-------- DATA FOR PROCESSING --------

@[simp] theorem State.clearPairs_now (s : State) (g : Group) : (s.clearPairs g).now = s.now := rfl
@[simp] theorem State.clearPairs_pru (s : State) (g : Group) : (s.clearPairs g).pru = s.pru := rfl
@[simp] theorem State.clearPairs_fac (s : State) (g : Group) : (s.clearPairs g).fac = s.fac := rfl
@[simp] theorem State.clearPairs_fsc (s : State) (g : Group) : (s.clearPairs g).fsc = s.fsc := rfl
@[simp] theorem State.clearPairs_rgm (s : State) (g : Group) : (s.clearPairs g).rgm = s.rgm := rfl
@[simp] theorem State.clearPairs_exm (s : State) (g : Group) : (s.clearPairs g).exm = s.exm := rfl
@[simp] theorem State.clearPairs_lvm (s : State) (g : Group) : (s.clearPairs g).lvm = s.lvm := rfl
@[simp] theorem State.clearPairs_olp (s : State) (g : Group) : (s.clearPairs g).olp = s.olp := rfl
@[simp] theorem State.clearPairs_tbs (s : State) (g : Group) : (s.clearPairs g).tbs = s.tbs := rfl
@[simp] theorem State.clearPairs_pending (s : State) (g : Group) : (s.clearPairs g).pending = s.pending := rfl

@[simp] theorem State.setHoldTimer_now (s : State) (g : Group) (x : Option Time) : (s.setHoldTimer g x).now = s.now := rfl
@[simp] theorem State.setHoldTimer_pru (s : State) (g : Group) (x : Option Time) : (s.setHoldTimer g x).pru = s.pru := rfl
@[simp] theorem State.setHoldTimer_fac (s : State) (g : Group) (x : Option Time) : (s.setHoldTimer g x).fac = s.fac := rfl
@[simp] theorem State.setHoldTimer_fsc (s : State) (g : Group) (x : Option Time) : (s.setHoldTimer g x).fsc = s.fsc := rfl
@[simp] theorem State.setHoldTimer_rgm (s : State) (g : Group) (x : Option Time) : (s.setHoldTimer g x).rgm = s.rgm := rfl
@[simp] theorem State.setHoldTimer_exm (s : State) (g : Group) (x : Option Time) : (s.setHoldTimer g x).exm = s.exm := rfl
@[simp] theorem State.setHoldTimer_lvm (s : State) (g : Group) (x : Option Time) : (s.setHoldTimer g x).lvm = s.lvm := rfl
@[simp] theorem State.setHoldTimer_olp (s : State) (g : Group) (x : Option Time) : (s.setHoldTimer g x).olp = s.olp := rfl
@[simp] theorem State.setHoldTimer_tbs (s : State) (g : Group) (x : Option Time) : (s.setHoldTimer g x).tbs = s.tbs := rfl
@[simp] theorem State.setHoldTimer_pending (s : State) (g : Group) (x : Option Time) : (s.setHoldTimer g x).pending = s.pending := rfl

@[simp] theorem State.choosePairs_now (s : State) (g : Group) : (s.choosePairs g).now = s.now := rfl
@[simp] theorem State.choosePairs_pru (s : State) (g : Group) : (s.choosePairs g).pru = s.pru := rfl
@[simp] theorem State.choosePairs_fac (s : State) (g : Group) : (s.choosePairs g).fac = s.fac := rfl
@[simp] theorem State.choosePairs_fsc (s : State) (g : Group) : (s.choosePairs g).fsc = s.fsc := rfl
@[simp] theorem State.choosePairs_rgm (s : State) (g : Group) : (s.choosePairs g).rgm = s.rgm := rfl
@[simp] theorem State.choosePairs_exm (s : State) (g : Group) : (s.choosePairs g).exm = s.exm := rfl
@[simp] theorem State.choosePairs_lvm (s : State) (g : Group) : (s.choosePairs g).lvm = s.lvm := rfl
@[simp] theorem State.choosePairs_olp (s : State) (g : Group) : (s.choosePairs g).olp = s.olp := rfl
@[simp] theorem State.choosePairs_tbs (s : State) (g : Group) : (s.choosePairs g).tbs = s.tbs := rfl
@[simp] theorem State.choosePairs_pending (s : State) (g : Group) : (s.choosePairs g).pending = s.pending := rfl

@[simp] theorem State.addRecord_now (s : State) (r : FireRecord) : (s.addRecord r).now = s.now := rfl
@[simp] theorem State.addRecord_pru (s : State) (r : FireRecord) : (s.addRecord r).pru = s.pru := rfl
@[simp] theorem State.addRecord_fac (s : State) (r : FireRecord) : (s.addRecord r).fac = s.fac := rfl
@[simp] theorem State.addRecord_rgm (s : State) (r : FireRecord) : (s.addRecord r).rgm = s.rgm := rfl
@[simp] theorem State.addRecord_exm (s : State) (r : FireRecord) : (s.addRecord r).exm = s.exm := rfl
@[simp] theorem State.addRecord_lvm (s : State) (r : FireRecord) : (s.addRecord r).lvm = s.lvm := rfl
@[simp] theorem State.addRecord_groups (s : State) (r : FireRecord) : (s.addRecord r).groups = s.groups := rfl
@[simp] theorem State.addRecord_olp (s : State) (r : FireRecord) : (s.addRecord r).olp = s.olp := rfl
@[simp] theorem State.addRecord_tbs (s : State) (r : FireRecord) : (s.addRecord r).tbs = s.tbs := rfl
@[simp] theorem State.addRecord_pending (s : State) (r : FireRecord) : (s.addRecord r).pending = s.pending := rfl
@[simp] theorem State.addRecord_fsc_records (s : State) (r : FireRecord) :
    (s.addRecord r).fsc.records = insertBy schedBefore r s.fsc.records := rfl

@[simp] theorem State.dropRecord_now (s : State) (r : FireRecord) : (s.dropRecord r).now = s.now := rfl
@[simp] theorem State.dropRecord_pru (s : State) (r : FireRecord) : (s.dropRecord r).pru = s.pru := rfl
@[simp] theorem State.dropRecord_fac (s : State) (r : FireRecord) : (s.dropRecord r).fac = s.fac := rfl
@[simp] theorem State.dropRecord_rgm (s : State) (r : FireRecord) : (s.dropRecord r).rgm = s.rgm := rfl
@[simp] theorem State.dropRecord_exm (s : State) (r : FireRecord) : (s.dropRecord r).exm = s.exm := rfl
@[simp] theorem State.dropRecord_lvm (s : State) (r : FireRecord) : (s.dropRecord r).lvm = s.lvm := rfl
@[simp] theorem State.dropRecord_groups (s : State) (r : FireRecord) : (s.dropRecord r).groups = s.groups := rfl
@[simp] theorem State.dropRecord_olp (s : State) (r : FireRecord) : (s.dropRecord r).olp = s.olp := rfl
@[simp] theorem State.dropRecord_tbs (s : State) (r : FireRecord) : (s.dropRecord r).tbs = s.tbs := rfl
@[simp] theorem State.dropRecord_pending (s : State) (r : FireRecord) : (s.dropRecord r).pending = s.pending := rfl
@[simp] theorem State.dropRecord_fsc_records (s : State) (r : FireRecord) :
    (s.dropRecord r).fsc.records = s.fsc.records.erase r := rfl

@[simp] theorem State.putRecord_now (s : State) (r r' : FireRecord) : (s.putRecord r r').now = s.now := rfl
@[simp] theorem State.putRecord_pru (s : State) (r r' : FireRecord) : (s.putRecord r r').pru = s.pru := rfl
@[simp] theorem State.putRecord_fac (s : State) (r r' : FireRecord) : (s.putRecord r r').fac = s.fac := rfl
@[simp] theorem State.putRecord_rgm (s : State) (r r' : FireRecord) : (s.putRecord r r').rgm = s.rgm := rfl
@[simp] theorem State.putRecord_exm (s : State) (r r' : FireRecord) : (s.putRecord r r').exm = s.exm := rfl
@[simp] theorem State.putRecord_lvm (s : State) (r r' : FireRecord) : (s.putRecord r r').lvm = s.lvm := rfl
@[simp] theorem State.putRecord_groups (s : State) (r r' : FireRecord) : (s.putRecord r r').groups = s.groups := rfl
@[simp] theorem State.putRecord_olp (s : State) (r r' : FireRecord) : (s.putRecord r r').olp = s.olp := rfl
@[simp] theorem State.putRecord_tbs (s : State) (r r' : FireRecord) : (s.putRecord r r').tbs = s.tbs := rfl
@[simp] theorem State.putRecord_pending (s : State) (r r' : FireRecord) : (s.putRecord r r').pending = s.pending := rfl
@[simp] theorem State.putRecord_fsc_records (s : State) (r r' : FireRecord) :
    (s.putRecord r r').fsc.records = replaceFirst r r' s.fsc.records := rfl

@[simp] theorem State.moveRecord_now (s : State) (r r' : FireRecord) : (s.moveRecord r r').now = s.now := rfl
@[simp] theorem State.moveRecord_pru (s : State) (r r' : FireRecord) : (s.moveRecord r r').pru = s.pru := rfl
@[simp] theorem State.moveRecord_fac (s : State) (r r' : FireRecord) : (s.moveRecord r r').fac = s.fac := rfl
@[simp] theorem State.moveRecord_rgm (s : State) (r r' : FireRecord) : (s.moveRecord r r').rgm = s.rgm := rfl
@[simp] theorem State.moveRecord_exm (s : State) (r r' : FireRecord) : (s.moveRecord r r').exm = s.exm := rfl
@[simp] theorem State.moveRecord_lvm (s : State) (r r' : FireRecord) : (s.moveRecord r r').lvm = s.lvm := rfl
@[simp] theorem State.moveRecord_groups (s : State) (r r' : FireRecord) : (s.moveRecord r r').groups = s.groups := rfl
@[simp] theorem State.moveRecord_olp (s : State) (r r' : FireRecord) : (s.moveRecord r r').olp = s.olp := rfl
@[simp] theorem State.moveRecord_tbs (s : State) (r r' : FireRecord) : (s.moveRecord r r').tbs = s.tbs := rfl
@[simp] theorem State.moveRecord_pending (s : State) (r r' : FireRecord) : (s.moveRecord r r').pending = s.pending := rfl
@[simp] theorem State.moveRecord_fsc_records (s : State) (r r' : FireRecord) :
    (s.moveRecord r r').fsc.records = insertBy schedBefore r' (s.fsc.records.erase r) := rfl

@[simp] theorem State.removeItem_now (s : State) (p : RingPos) (k : ItemKind) : (s.removeItem p k).now = s.now := rfl
@[simp] theorem State.removeItem_pru (s : State) (p : RingPos) (k : ItemKind) : (s.removeItem p k).pru = s.pru := rfl
@[simp] theorem State.removeItem_fac (s : State) (p : RingPos) (k : ItemKind) : (s.removeItem p k).fac = s.fac := rfl
@[simp] theorem State.removeItem_fsc (s : State) (p : RingPos) (k : ItemKind) : (s.removeItem p k).fsc = s.fsc := rfl
@[simp] theorem State.removeItem_exm (s : State) (p : RingPos) (k : ItemKind) : (s.removeItem p k).exm = s.exm := rfl
@[simp] theorem State.removeItem_lvm (s : State) (p : RingPos) (k : ItemKind) : (s.removeItem p k).lvm = s.lvm := rfl
@[simp] theorem State.removeItem_groups (s : State) (p : RingPos) (k : ItemKind) : (s.removeItem p k).groups = s.groups := rfl
@[simp] theorem State.removeItem_olp (s : State) (p : RingPos) (k : ItemKind) : (s.removeItem p k).olp = s.olp := rfl
@[simp] theorem State.removeItem_tbs (s : State) (p : RingPos) (k : ItemKind) : (s.removeItem p k).tbs = s.tbs := rfl
@[simp] theorem State.removeItem_pending (s : State) (p : RingPos) (k : ItemKind) : (s.removeItem p k).pending = s.pending := rfl
@[simp] theorem State.removeItem_rgm_stations (s : State) (p : RingPos) (k : ItemKind) :
    (s.removeItem p k).rgm.stations = s.rgm.stations := rfl
@[simp] theorem State.removeItem_rgm_link (s : State) (p : RingPos) (k : ItemKind) :
    (s.removeItem p k).rgm.link = s.rgm.link := rfl

@[simp] theorem State.mapCycle_now (s : State) (f : RingCycle → RingCycle) : (s.mapCycle f).now = s.now := rfl
@[simp] theorem State.mapCycle_pru (s : State) (f : RingCycle → RingCycle) : (s.mapCycle f).pru = s.pru := rfl
@[simp] theorem State.mapCycle_fac (s : State) (f : RingCycle → RingCycle) : (s.mapCycle f).fac = s.fac := rfl
@[simp] theorem State.mapCycle_fsc (s : State) (f : RingCycle → RingCycle) : (s.mapCycle f).fsc = s.fsc := rfl
@[simp] theorem State.mapCycle_exm (s : State) (f : RingCycle → RingCycle) : (s.mapCycle f).exm = s.exm := rfl
@[simp] theorem State.mapCycle_lvm (s : State) (f : RingCycle → RingCycle) : (s.mapCycle f).lvm = s.lvm := rfl
@[simp] theorem State.mapCycle_groups (s : State) (f : RingCycle → RingCycle) : (s.mapCycle f).groups = s.groups := rfl
@[simp] theorem State.mapCycle_olp (s : State) (f : RingCycle → RingCycle) : (s.mapCycle f).olp = s.olp := rfl
@[simp] theorem State.mapCycle_tbs (s : State) (f : RingCycle → RingCycle) : (s.mapCycle f).tbs = s.tbs := rfl
@[simp] theorem State.mapCycle_pending (s : State) (f : RingCycle → RingCycle) : (s.mapCycle f).pending = s.pending := rfl
@[simp] theorem State.mapCycle_rgm_cycle (s : State) (f : RingCycle → RingCycle) :
    (s.mapCycle f).rgm.cycle = s.rgm.cycle.map f := rfl
@[simp] theorem State.mapCycle_rgm_stations (s : State) (f : RingCycle → RingCycle) :
    (s.mapCycle f).rgm.stations = s.rgm.stations := rfl

@[simp] theorem State.countGlitch_now (s : State) : (s.countGlitch).now = s.now := rfl
@[simp] theorem State.countGlitch_fac (s : State) : (s.countGlitch).fac = s.fac := rfl
@[simp] theorem State.countGlitch_fsc (s : State) : (s.countGlitch).fsc = s.fsc := rfl
@[simp] theorem State.countGlitch_rgm (s : State) : (s.countGlitch).rgm = s.rgm := rfl
@[simp] theorem State.countGlitch_exm (s : State) : (s.countGlitch).exm = s.exm := rfl
@[simp] theorem State.countGlitch_lvm (s : State) : (s.countGlitch).lvm = s.lvm := rfl
@[simp] theorem State.countGlitch_groups (s : State) : (s.countGlitch).groups = s.groups := rfl
@[simp] theorem State.countGlitch_olp (s : State) : (s.countGlitch).olp = s.olp := rfl
@[simp] theorem State.countGlitch_tbs (s : State) : (s.countGlitch).tbs = s.tbs := rfl
@[simp] theorem State.countGlitch_pending (s : State) : (s.countGlitch).pending = s.pending := rfl
@[simp] theorem State.countGlitch_pru_glitch (s : State) :
    (s.countGlitch).pru.glitch = satInc s.pru.glitch := rfl

@[simp] theorem State.countScheduleConflict_now (s : State) : (s.countScheduleConflict).now = s.now := rfl
@[simp] theorem State.countScheduleConflict_pru (s : State) : (s.countScheduleConflict).pru = s.pru := rfl
@[simp] theorem State.countScheduleConflict_fsc (s : State) : (s.countScheduleConflict).fsc = s.fsc := rfl
@[simp] theorem State.countScheduleConflict_rgm (s : State) : (s.countScheduleConflict).rgm = s.rgm := rfl
@[simp] theorem State.countScheduleConflict_exm (s : State) : (s.countScheduleConflict).exm = s.exm := rfl
@[simp] theorem State.countScheduleConflict_lvm (s : State) : (s.countScheduleConflict).lvm = s.lvm := rfl
@[simp] theorem State.countScheduleConflict_groups (s : State) : (s.countScheduleConflict).groups = s.groups := rfl
@[simp] theorem State.countScheduleConflict_olp (s : State) : (s.countScheduleConflict).olp = s.olp := rfl
@[simp] theorem State.countScheduleConflict_tbs (s : State) : (s.countScheduleConflict).tbs = s.tbs := rfl
@[simp] theorem State.countScheduleConflict_pending (s : State) : (s.countScheduleConflict).pending = s.pending := rfl
@[simp] theorem State.countScheduleConflict_fac_scheduleConflict (s : State) :
    (s.countScheduleConflict).fac.scheduleConflict = satInc s.fac.scheduleConflict := rfl

@[simp] theorem State.countRevisionLate_now (s : State) : (s.countRevisionLate).now = s.now := rfl
@[simp] theorem State.countRevisionLate_pru (s : State) : (s.countRevisionLate).pru = s.pru := rfl
@[simp] theorem State.countRevisionLate_fsc (s : State) : (s.countRevisionLate).fsc = s.fsc := rfl
@[simp] theorem State.countRevisionLate_rgm (s : State) : (s.countRevisionLate).rgm = s.rgm := rfl
@[simp] theorem State.countRevisionLate_exm (s : State) : (s.countRevisionLate).exm = s.exm := rfl
@[simp] theorem State.countRevisionLate_lvm (s : State) : (s.countRevisionLate).lvm = s.lvm := rfl
@[simp] theorem State.countRevisionLate_groups (s : State) : (s.countRevisionLate).groups = s.groups := rfl
@[simp] theorem State.countRevisionLate_olp (s : State) : (s.countRevisionLate).olp = s.olp := rfl
@[simp] theorem State.countRevisionLate_tbs (s : State) : (s.countRevisionLate).tbs = s.tbs := rfl
@[simp] theorem State.countRevisionLate_pending (s : State) : (s.countRevisionLate).pending = s.pending := rfl
@[simp] theorem State.countRevisionLate_fac_revisionLate (s : State) :
    (s.countRevisionLate).fac.revisionLate = satInc s.fac.revisionLate := rfl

--------

ASSIGNED TASK >> Each line that contains the word "satInc" adds to the total; give the total for the material and nothing else.

RESULT OF THE TASK >> 3